Collected data –
====
-- ==== Sys2Proof/Laws/Octets.lean ====
section
/-! SUPPORT. The octets of a group: reading after writing, a value is its octets, and what REVO's swaps give. -/

namespace Sys2Proof.Machine

theorem widthMask_getLsbD (w : Width) (n : Nat) : (widthMask w).getLsbD n = decide (n < widthBits w) := by
  rw [← BitVec.testBit_toNat, widthMask_toNat, Nat.testBit_two_pow_sub_one]

theorem byteMask_getLsbD (n : Nat) : (0xFF#64).getLsbD n = decide (n < 8) := widthMask_getLsbD .w8 n

/-- The bits of an octet. -/
theorem Group.octet_getLsbD (g : Group) (i k : Nat) :
    (g.octet i).getLsbD k = (decide (k < 8) && g.value.getLsbD (g.octetShift i + k)) := by
  simp [Group.octet, BitVec.getLsbD_setWidth, BitVec.getLsbD_ushiftRight]

/-- The bits of with_octet: the new octet in its place, the old bits of the group elsewhere. -/
theorem Group.withOctet_getLsbD (g : Group) (i : Nat) (b : Byte) (n : Nat) :
    (g.withOctet i b).getLsbD n =
      if g.octetShift i ≤ n ∧ n < g.octetShift i + 8 then b.getLsbD (n - g.octetShift i)
      else g.value.getLsbD n && decide (n < g.bits) := by
  have hs := g.octetShift_le i
  have hb : g.bits ≤ 64 := widthBits_le _
  have hb' : 8 ≤ g.bits := widthBits_pos _
  by_cases hn : n < 64
  · simp only [Group.withOctet, Group.mask, complementWithin, BitVec.getLsbD_or, BitVec.getLsbD_and, BitVec.getLsbD_not,
      BitVec.getLsbD_shiftLeft, hn, decide_true, Bool.true_and, BitVec.getLsbD_setWidth, widthMask_getLsbD,
      byteMask_getLsbD]
    by_cases h1 : n < g.octetShift i
    · rw [if_neg (by omega)]; simp [h1, Group.bits]; rfl
    · by_cases h2 : n < g.octetShift i + 8
      · rw [if_pos ⟨by omega, h2⟩]
        have h3 : n - g.octetShift i < 8 := by omega
        have h4 : n - g.octetShift i < 64 := by omega
        simp [h1, h3, h4]
      · rw [if_neg (by omega)]
        have h3 : ¬ n - g.octetShift i < 8 := by omega
        have h5 : b.getLsbD (n - g.octetShift i) = false := BitVec.getLsbD_of_ge _ _ (by omega)
        simp [h1, h3, h5, Group.bits]; rfl
  · rw [if_neg (by omega), BitVec.getLsbD_of_ge _ _ (by omega), BitVec.getLsbD_of_ge _ _ (by omega), Bool.false_and]

/-- with_octet keeps the group inside its width. -/
theorem Group.withOctet_lt (g : Group) (i : Nat) (b : Byte) : (g.withOctet i b).toNat < 2 ^ g.bits := by
  have hs := g.octetShift_le i
  have hb' : 8 ≤ g.bits := widthBits_pos _
  refine Nat.lt_pow_two_of_testBit _ fun n hn => ?_
  rw [BitVec.testBit_toNat, Group.withOctet_getLsbD, if_neg (by omega)]
  simp [Nat.not_lt.mpr hn]

/-- Positions of different octets differ. -/
theorem octetPosition_inj (n : Nat) (e : Endian) (i j : Nat) (hi : i < n) (hj : j < n)
    (h : octetPosition n e i = octetPosition n e j) : i = j := by
  cases e <;> simp only [octetPosition] at h <;> omega

/-- Octet j after octet i was written. -/
theorem Group.octet_withOctet (g : Group) (i j : Nat) (b : Byte) (hi : i < g.octets) (hj : j < g.octets) :
    Group.octet { g with value := g.withOctet i b } j = if j = i then b else g.octet j := by
  apply BitVec.eq_of_getLsbD_eq
  intro k hk
  have hsi := g.octetShift_eq i hi
  have hsj := g.octetShift_eq j hj
  have hpi := octetPosition_lt _ g.endian i hi
  have hpj := octetPosition_lt _ g.endian j hj
  have h2 : g.bits = 8 * g.octets := widthBits_eq g.wcode
  rw [Group.octet_getLsbD]
  show (decide (k < 8) && (g.withOctet i b).getLsbD (g.octetShift j + k)) = _
  rw [Group.withOctet_getLsbD]
  by_cases hij : j = i
  · subst hij
    rw [if_pos (by omega), if_pos rfl]
    simp [hk]
  · have hne : octetPosition g.octets g.endian i ≠ octetPosition g.octets g.endian j := fun h =>
      hij (octetPosition_inj _ _ _ _ hi hj h).symm
    rw [if_neg (by omega), if_neg hij, Group.octet_getLsbD]
    simp [hk]; intro _; omega

/-- Octets in their numeric place: octet i is a digit to the base 256. -/
theorem Group.octet_eq_digit (g : Group) (i : Nat) (hi : i < g.octets) :
    (g.octet i).toNat = g.value.toNat / 256 ^ (g.octets - 1 - octetPosition g.octets g.endian i) % 256 := by
  rw [Group.octet_toNat, g.octetShift_eq i hi, Nat.shiftRight_eq_div_pow, Nat.pow_mul]
  exact Nat.and_two_pow_sub_one_eq_mod _ 8

/-- The index of the octet at a position is that position's mirror, twice over. -/
theorem octetPosition_octetPosition (n : Nat) (e : Endian) (i : Nat) (hi : i < n) :
    octetPosition n e (octetPosition n e i) = i := by
  cases e
  · rfl
  · simp only [octetPosition]; omega

/-- The mirror of an index has the mirrored position. -/
theorem octetPosition_mirror (n : Nat) (e : Endian) (i : Nat) :
    octetPosition n e (n - 1 - i) = n - 1 - octetPosition n e i := by
  cases e <;> rfl

/-- A number below 256^n is the sum of its digits. -/
theorem sum_digits (n v : Nat) (h : v < 256 ^ n) : ∑ i ∈ Finset.range n, v / 256 ^ i % 256 * 256 ^ i = v := by
  induction n generalizing v with
  | zero => simp at h; simp [h]
  | succ n ih =>
    rw [Finset.sum_range_succ']
    have h1 : v / 256 < 256 ^ n := Nat.div_lt_of_lt_mul (by rwa [Nat.pow_succ, Nat.mul_comm] at h)
    have h2 : ∀ i, v / 256 ^ (i + 1) % 256 * 256 ^ (i + 1) = 256 * (v / 256 / 256 ^ i % 256 * 256 ^ i) := by
      intro i; rw [Nat.pow_succ, Nat.mul_comm (256 ^ i) 256, ← Nat.div_div_eq_div_mul]; ring
    simp only [h2, ← Finset.mul_sum, ih _ h1]
    omega

/-! ### The swaps of REVO -/

/-- A swap exchanges octets i and N-1-i and keeps the others. -/
theorem Group.octet_swapOctets (g : Group) (i j : Nat) (hi : i < g.octets) (hj : j < g.octets) :
    (g.swapOctets i).octet j =
      if j = i then g.octet (g.octets - 1 - i) else if j = g.octets - 1 - i then g.octet i else g.octet j := by
  unfold Group.swapOctets
  have h1 : Group.octets { g with value := g.withOctet i (g.octet (g.octets - 1 - i)) } = g.octets := rfl
  have hk : g.octets - 1 - i < g.octets := by omega
  have := Group.octet_withOctet { g with value := g.withOctet i (g.octet (g.octets - 1 - i)) } (g.octets - 1 - i) j
    (g.octet i) hk hj
  refine this.trans ?_
  rw [Group.octet_withOctet g i j _ hi hj]
  by_cases ha : j = i
  · by_cases hb : j = g.octets - 1 - i
    · rw [if_pos hb, if_pos ha]; congr 1; omega
    · rw [if_neg hb]; simp [ha]
  · simp [ha]

theorem Group.swapUpTo_wcode (g : Group) (k : Nat) : (g.swapUpTo k).wcode = g.wcode := by
  induction k with
  | zero => rfl
  | succ k ih => exact ih

theorem Group.swapUpTo_endian (g : Group) (k : Nat) : (g.swapUpTo k).endian = g.endian := by
  induction k with
  | zero => rfl
  | succ k ih => exact ih

/-- The octets after k swaps. -/
theorem Group.octet_swapUpTo (g : Group) (k j : Nat) (hk : k ≤ g.octets / 2) (hj : j < g.octets) :
    (g.swapUpTo k).octet j = if j < k ∨ g.octets - 1 - j < k then g.octet (g.octets - 1 - j) else g.octet j := by
  induction k generalizing j with
  | zero => simp [Group.swapUpTo]
  | succ k ih =>
    have hN : (g.swapUpTo k).octets = g.octets := by rw [Group.octets, Group.swapUpTo_wcode]; rfl
    rw [Group.swapUpTo, Group.octet_swapOctets _ _ _ (by omega) (by omega), hN]
    by_cases h1 : j = k
    · rw [if_pos h1, ih _ (by omega) (by omega), if_neg (by omega), if_pos (by omega), h1]
    · rw [if_neg h1]
      by_cases h2 : j = g.octets - 1 - k
      · rw [if_pos h2, ih _ (by omega) (by omega), if_neg (by omega), if_pos (by omega)]
        congr 1; omega
      · rw [if_neg h2, ih _ (by omega) hj]
        by_cases h3 : j < k ∨ g.octets - 1 - j < k
        · rw [if_pos h3, if_pos (by omega)]
        · rw [if_neg h3, if_neg (by omega)]

/-- REVO's group: octet j is the old octet N-1-j (R92). -/
theorem Group.octet_reversed (g : Group) (j : Nat) (hj : j < g.octets) :
    g.reversed.octet j = g.octet (g.octets - 1 - j) := by
  rw [Group.reversed, Group.octet_swapUpTo g _ j le_rfl hj]
  split
  · rfl
  · congr 1; omega

theorem Group.reversed_wcode (g : Group) : g.reversed.wcode = g.wcode := g.swapUpTo_wcode _

theorem Group.reversed_endian (g : Group) : g.reversed.endian = g.endian := g.swapUpTo_endian _

theorem Group.swapUpTo_lt (g : Group) (k : Nat) (h : g.value.toNat < 2 ^ g.bits) :
    (g.swapUpTo k).value.toNat < 2 ^ g.bits := by
  cases k with
  | zero => exact h
  | succ k =>
    have hN : (g.swapUpTo k).bits = g.bits := by rw [Group.bits, Group.swapUpTo_wcode]; rfl
    rw [← hN]
    exact Group.withOctet_lt { g.swapUpTo k with value := _ } _ _

/-- REVO keeps the group inside its width. -/
theorem Group.reversed_lt (g : Group) (h : g.value.toNat < 2 ^ g.bits) : g.reversed.value.toNat < 2 ^ g.bits :=
  g.swapUpTo_lt _ h

theorem Group.two_pow_bits (g : Group) : 2 ^ g.bits = 256 ^ g.octets := by
  rw [show g.bits = 8 * g.octets from widthBits_eq g.wcode, Nat.pow_mul]

/-- The digits of REVO's value are the old ones in reverse order. -/
theorem Group.reversed_digit (g : Group) (i : Nat) (hi : i < g.octets) :
    g.reversed.value.toNat / 256 ^ i % 256 = g.value.toNat / 256 ^ (g.octets - 1 - i) % 256 := by
  have hN : g.reversed.octets = g.octets := by rw [Group.octets, Group.reversed_wcode]; rfl
  set p := octetPosition g.octets g.endian (g.octets - 1 - i) with hp
  have hpl : p < g.octets := octetPosition_lt _ _ _ (by omega)
  have hpp : octetPosition g.octets g.endian p = g.octets - 1 - i := octetPosition_octetPosition _ _ _ (by omega)
  have h1 := g.reversed.octet_eq_digit p (by omega)
  rw [hN, Group.reversed_endian, hpp, show g.octets - 1 - (g.octets - 1 - i) = i by omega] at h1
  rw [← h1, Group.octet_reversed g p hpl, Group.octet_eq_digit g _ (by omega),
    octetPosition_mirror, hpp]
  congr 3; omega

/-- REVO's value as a number: the digits in reverse order (R92). -/
theorem Group.reversed_toNat (g : Group) (h : g.value.toNat < 2 ^ g.bits) :
    g.reversed.value.toNat = ∑ i ∈ Finset.range g.octets, (g.value.toNat / 256 ^ (g.octets - 1 - i) % 256) * 256 ^ i := by
  have hl := g.reversed_lt h
  rw [Group.two_pow_bits] at hl
  rw [← sum_digits _ _ hl]
  exact Finset.sum_congr rfl fun i hi => by rw [Group.reversed_digit g i (Finset.mem_range.mp hi)]

/-- REVO twice gives the group back (R102). -/
theorem Group.reversed_reversed (g : Group) (h : g.value.toNat < 2 ^ g.bits) : g.reversed.reversed.value = g.value := by
  have hN : g.reversed.octets = g.octets := by rw [Group.octets, Group.reversed_wcode]; rfl
  have hB : g.reversed.bits = g.bits := by rw [Group.bits, Group.reversed_wcode]; rfl
  have hl := g.reversed.reversed_lt (by rw [hB]; exact g.reversed_lt h)
  rw [hB, Group.two_pow_bits] at hl
  rw [Group.two_pow_bits] at h
  apply BitVec.eq_of_toNat_eq
  rw [← sum_digits _ _ hl, ← sum_digits _ _ h]
  refine Finset.sum_congr rfl fun i hi => ?_
  have hi := Finset.mem_range.mp hi
  rw [Group.reversed_digit g.reversed i (by omega), hN, Group.reversed_digit g _ (by omega)]
  congr 4; omega

end Sys2Proof.Machine
end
====
How to complete this task –
Go through the data above from its first line and copy each line exactly, stopping once the line with "else g.value.getLsbD n" has been copied.

Solved exercise –
-- ==== Sys2Proof/Laws/Octets.lean ====
section
/-! SUPPORT. The octets of a group: reading after writing, a value is its octets, and what REVO's swaps give. -/

namespace Sys2Proof.Machine

theorem widthMask_getLsbD (w : Width) (n : Nat) : (widthMask w).getLsbD n = decide (n < widthBits w) := by
  rw [← BitVec.testBit_toNat, widthMask_toNat, Nat.testBit_two_pow_sub_one]

theorem byteMask_getLsbD (n : Nat) : (0xFF#64).getLsbD n = decide (n < 8) := widthMask_getLsbD .w8 n

/-- The bits of an octet. -/
theorem Group.octet_getLsbD (g : Group) (i k : Nat) :
    (g.octet i).getLsbD k = (decide (k < 8) && g.value.getLsbD (g.octetShift i + k)) := by
  simp [Group.octet, BitVec.getLsbD_setWidth, BitVec.getLsbD_ushiftRight]

/-- The bits of with_octet: the new octet in its place, the old bits of the group elsewhere. -/
theorem Group.withOctet_getLsbD (g : Group) (i : Nat) (b : Byte) (n : Nat) :
    (g.withOctet i b).getLsbD n =
      if g.octetShift i ≤ n ∧ n < g.octetShift i + 8 then b.getLsbD (n - g.octetShift i)
      else g.value.getLsbD n && decide (n < g.bits) := by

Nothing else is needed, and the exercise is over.